→ WHAT THE TASK ASKS
Start at the line in the entries below that contains "o).draws = s.draws := rfl", stop at the line that contains "o).trace = s.trace := rfl", and output exactly the lines in that span, both ends included.

→ DATASET EXTRACT
-- ==== Sys2Proof/Laws/State.lean ====
section
/-! SUPPORT. The laws of the named state updates, field by field: what an update writes, and that it leaves every other field as
it was. With them no proof unfolds a record update. -/

namespace Sys2Proof.Machine

variable (s : State)

/-! ### `State.memWrite` -/

@[simp] theorem State.memWrite_cfg (i : Nat) (v : Byte) : (s.memWrite i v).cfg = s.cfg := rfl
@[simp] theorem State.memWrite_p (i : Nat) (v : Byte) : (s.memWrite i v).p = s.p := rfl
@[simp] theorem State.memWrite_acc (i : Nat) (v : Byte) : (s.memWrite i v).acc = s.acc := rfl
@[simp] theorem State.memWrite_ones (i : Nat) (v : Byte) : (s.memWrite i v).ones = s.ones := rfl
@[simp] theorem State.memWrite_ack (i : Nat) (v : Byte) : (s.memWrite i v).ack = s.ack := rfl
@[simp] theorem State.memWrite_mem (i : Nat) (v : Byte) : (s.memWrite i v).mem = Memory.write s.mem i v := rfl
@[simp] theorem State.memWrite_head (i : Nat) (v : Byte) : (s.memWrite i v).head = s.head := rfl
@[simp] theorem State.memWrite_tail (i : Nat) (v : Byte) : (s.memWrite i v).tail = s.tail := rfl
@[simp] theorem State.memWrite_count (i : Nat) (v : Byte) : (s.memWrite i v).count = s.count := rfl
@[simp] theorem State.memWrite_dropCnt (i : Nat) (v : Byte) : (s.memWrite i v).dropCnt = s.dropCnt := rfl
@[simp] theorem State.memWrite_wbin (i : Nat) (v : Byte) : (s.memWrite i v).wbin = s.wbin := rfl
@[simp] theorem State.memWrite_wgray (i : Nat) (v : Byte) : (s.memWrite i v).wgray = s.wgray := rfl
@[simp] theorem State.memWrite_rq (i : Nat) (v : Byte) : (s.memWrite i v).rq = s.rq := rfl
@[simp] theorem State.memWrite_rbin (i : Nat) (v : Byte) : (s.memWrite i v).rbin = s.rbin := rfl
@[simp] theorem State.memWrite_rgray (i : Nat) (v : Byte) : (s.memWrite i v).rgray = s.rgray := rfl
@[simp] theorem State.memWrite_wq (i : Nat) (v : Byte) : (s.memWrite i v).wq = s.wq := rfl
@[simp] theorem State.memWrite_wReset (i : Nat) (v : Byte) : (s.memWrite i v).wReset = s.wReset := rfl
@[simp] theorem State.memWrite_rReset (i : Nat) (v : Byte) : (s.memWrite i v).rReset = s.rReset := rfl
@[simp] theorem State.memWrite_inputs (i : Nat) (v : Byte) : (s.memWrite i v).inputs = s.inputs := rfl
@[simp] theorem State.memWrite_draws (i : Nat) (v : Byte) : (s.memWrite i v).draws = s.draws := rfl
@[simp] theorem State.memWrite_sig (i : Nat) (v : Byte) : (s.memWrite i v).sig = s.sig := rfl
@[simp] theorem State.memWrite_trace (i : Nat) (v : Byte) : (s.memWrite i v).trace = s.trace := rfl

/-! ### `State.handshake` -/

@[simp] theorem State.handshake_cfg : (s.handshake).cfg = s.cfg := rfl
@[simp] theorem State.handshake_p : (s.handshake).p = s.p := rfl
@[simp] theorem State.handshake_acc : (s.handshake).acc = s.acc := rfl
@[simp] theorem State.handshake_ones : (s.handshake).ones = s.ones := rfl
@[simp] theorem State.handshake_ack : (s.handshake).ack = s.sig.inp.evt := rfl
@[simp] theorem State.handshake_mem : (s.handshake).mem = s.mem := rfl
@[simp] theorem State.handshake_head : (s.handshake).head = s.head := rfl
@[simp] theorem State.handshake_tail : (s.handshake).tail = s.tail := rfl
@[simp] theorem State.handshake_count : (s.handshake).count = s.count := rfl
@[simp] theorem State.handshake_dropCnt : (s.handshake).dropCnt = s.dropCnt := rfl
@[simp] theorem State.handshake_wbin : (s.handshake).wbin = s.wbin := rfl
@[simp] theorem State.handshake_wgray : (s.handshake).wgray = s.wgray := rfl
@[simp] theorem State.handshake_rq : (s.handshake).rq = s.rq := rfl
@[simp] theorem State.handshake_rbin : (s.handshake).rbin = s.rbin := rfl
@[simp] theorem State.handshake_rgray : (s.handshake).rgray = s.rgray := rfl
@[simp] theorem State.handshake_wq : (s.handshake).wq = s.wq := rfl
@[simp] theorem State.handshake_wReset : (s.handshake).wReset = s.wReset := rfl
@[simp] theorem State.handshake_rReset : (s.handshake).rReset = s.rReset := rfl
@[simp] theorem State.handshake_inputs : (s.handshake).inputs = s.inputs := rfl
@[simp] theorem State.handshake_draws : (s.handshake).draws = s.draws := rfl
@[simp] theorem State.handshake_sig : (s.handshake).sig = s.sig := rfl
@[simp] theorem State.handshake_trace : (s.handshake).trace = s.trace := rfl
@[simp] theorem State.handshake_memRead (i : Nat) : (s.handshake).memRead i = s.memRead i := rfl

/-! ### `State.setDecoder` -/

@[simp] theorem State.setDecoder_cfg (p : Nibble) (acc : Byte) (ones : Nibble) (o : DecOutcome) : (s.setDecoder p acc ones o).cfg = s.cfg := rfl
@[simp] theorem State.setDecoder_p (p : Nibble) (acc : Byte) (ones : Nibble) (o : DecOutcome) : (s.setDecoder p acc ones o).p = p := rfl
@[simp] theorem State.setDecoder_acc (p : Nibble) (acc : Byte) (ones : Nibble) (o : DecOutcome) : (s.setDecoder p acc ones o).acc = acc := rfl
@[simp] theorem State.setDecoder_ones (p : Nibble) (acc : Byte) (ones : Nibble) (o : DecOutcome) : (s.setDecoder p acc ones o).ones = ones := rfl
@[simp] theorem State.setDecoder_ack (p : Nibble) (acc : Byte) (ones : Nibble) (o : DecOutcome) : (s.setDecoder p acc ones o).ack = s.ack := rfl
@[simp] theorem State.setDecoder_mem (p : Nibble) (acc : Byte) (ones : Nibble) (o : DecOutcome) : (s.setDecoder p acc ones o).mem = s.mem := rfl
@[simp] theorem State.setDecoder_head (p : Nibble) (acc : Byte) (ones : Nibble) (o : DecOutcome) : (s.setDecoder p acc ones o).head = s.head := rfl
@[simp] theorem State.setDecoder_tail (p : Nibble) (acc : Byte) (ones : Nibble) (o : DecOutcome) : (s.setDecoder p acc ones o).tail = s.tail := rfl
@[simp] theorem State.setDecoder_count (p : Nibble) (acc : Byte) (ones : Nibble) (o : DecOutcome) : (s.setDecoder p acc ones o).count = s.count := rfl
@[simp] theorem State.setDecoder_dropCnt (p : Nibble) (acc : Byte) (ones : Nibble) (o : DecOutcome) : (s.setDecoder p acc ones o).dropCnt = s.dropCnt := rfl
@[simp] theorem State.setDecoder_wbin (p : Nibble) (acc : Byte) (ones : Nibble) (o : DecOutcome) : (s.setDecoder p acc ones o).wbin = s.wbin := rfl
@[simp] theorem State.setDecoder_wgray (p : Nibble) (acc : Byte) (ones : Nibble) (o : DecOutcome) : (s.setDecoder p acc ones o).wgray = s.wgray := rfl
@[simp] theorem State.setDecoder_rq (p : Nibble) (acc : Byte) (ones : Nibble) (o : DecOutcome) : (s.setDecoder p acc ones o).rq = s.rq := rfl
@[simp] theorem State.setDecoder_rbin (p : Nibble) (acc : Byte) (ones : Nibble) (o : DecOutcome) : (s.setDecoder p acc ones o).rbin = s.rbin := rfl
@[simp] theorem State.setDecoder_rgray (p : Nibble) (acc : Byte) (ones : Nibble) (o : DecOutcome) : (s.setDecoder p acc ones o).rgray = s.rgray := rfl
@[simp] theorem State.setDecoder_wq (p : Nibble) (acc : Byte) (ones : Nibble) (o : DecOutcome) : (s.setDecoder p acc ones o).wq = s.wq := rfl
@[simp] theorem State.setDecoder_wReset (p : Nibble) (acc : Byte) (ones : Nibble) (o : DecOutcome) : (s.setDecoder p acc ones o).wReset = s.wReset := rfl
@[simp] theorem State.setDecoder_rReset (p : Nibble) (acc : Byte) (ones : Nibble) (o : DecOutcome) : (s.setDecoder p acc ones o).rReset = s.rReset := rfl
@[simp] theorem State.setDecoder_inputs (p : Nibble) (acc : Byte) (ones : Nibble) (o : DecOutcome) : (s.setDecoder p acc ones o).inputs = s.inputs := rfl
@[simp] theorem State.setDecoder_draws (p : Nibble) (acc : Byte) (ones : Nibble) (o : DecOutcome) : (s.setDecoder p acc ones o).draws = s.draws := rfl
@[simp] theorem State.setDecoder_sig (p : Nibble) (acc : Byte) (ones : Nibble) (o : DecOutcome) : (s.setDecoder p acc ones o).sig = { s.sig with push := false, dec := o } := rfl
@[simp] theorem State.setDecoder_trace (p : Nibble) (acc : Byte) (ones : Nibble) (o : DecOutcome) : (s.setDecoder p acc ones o).trace = s.trace := rfl
@[simp] theorem State.setDecoder_memRead (p : Nibble) (acc : Byte) (ones : Nibble) (o : DecOutcome) (i : Nat) : (s.setDecoder p acc ones o).memRead i = s.memRead i := rfl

→ PROBLEM SOLUTION
@[simp] theorem State.setDecoder_draws (p : Nibble) (acc : Byte) (ones : Nibble) (o : DecOutcome) : (s.setDecoder p acc ones o).draws = s.draws := rfl
@[simp] theorem State.setDecoder_sig (p : Nibble) (acc : Byte) (ones : Nibble) (o : DecOutcome) : (s.setDecoder p acc ones o).sig = { s.sig with push := false, dec := o } := rfl
@[simp] theorem State.setDecoder_trace (p : Nibble) (acc : Byte) (ones : Nibble) (o : DecOutcome) : (s.setDecoder p acc ones o).trace = s.trace := rfl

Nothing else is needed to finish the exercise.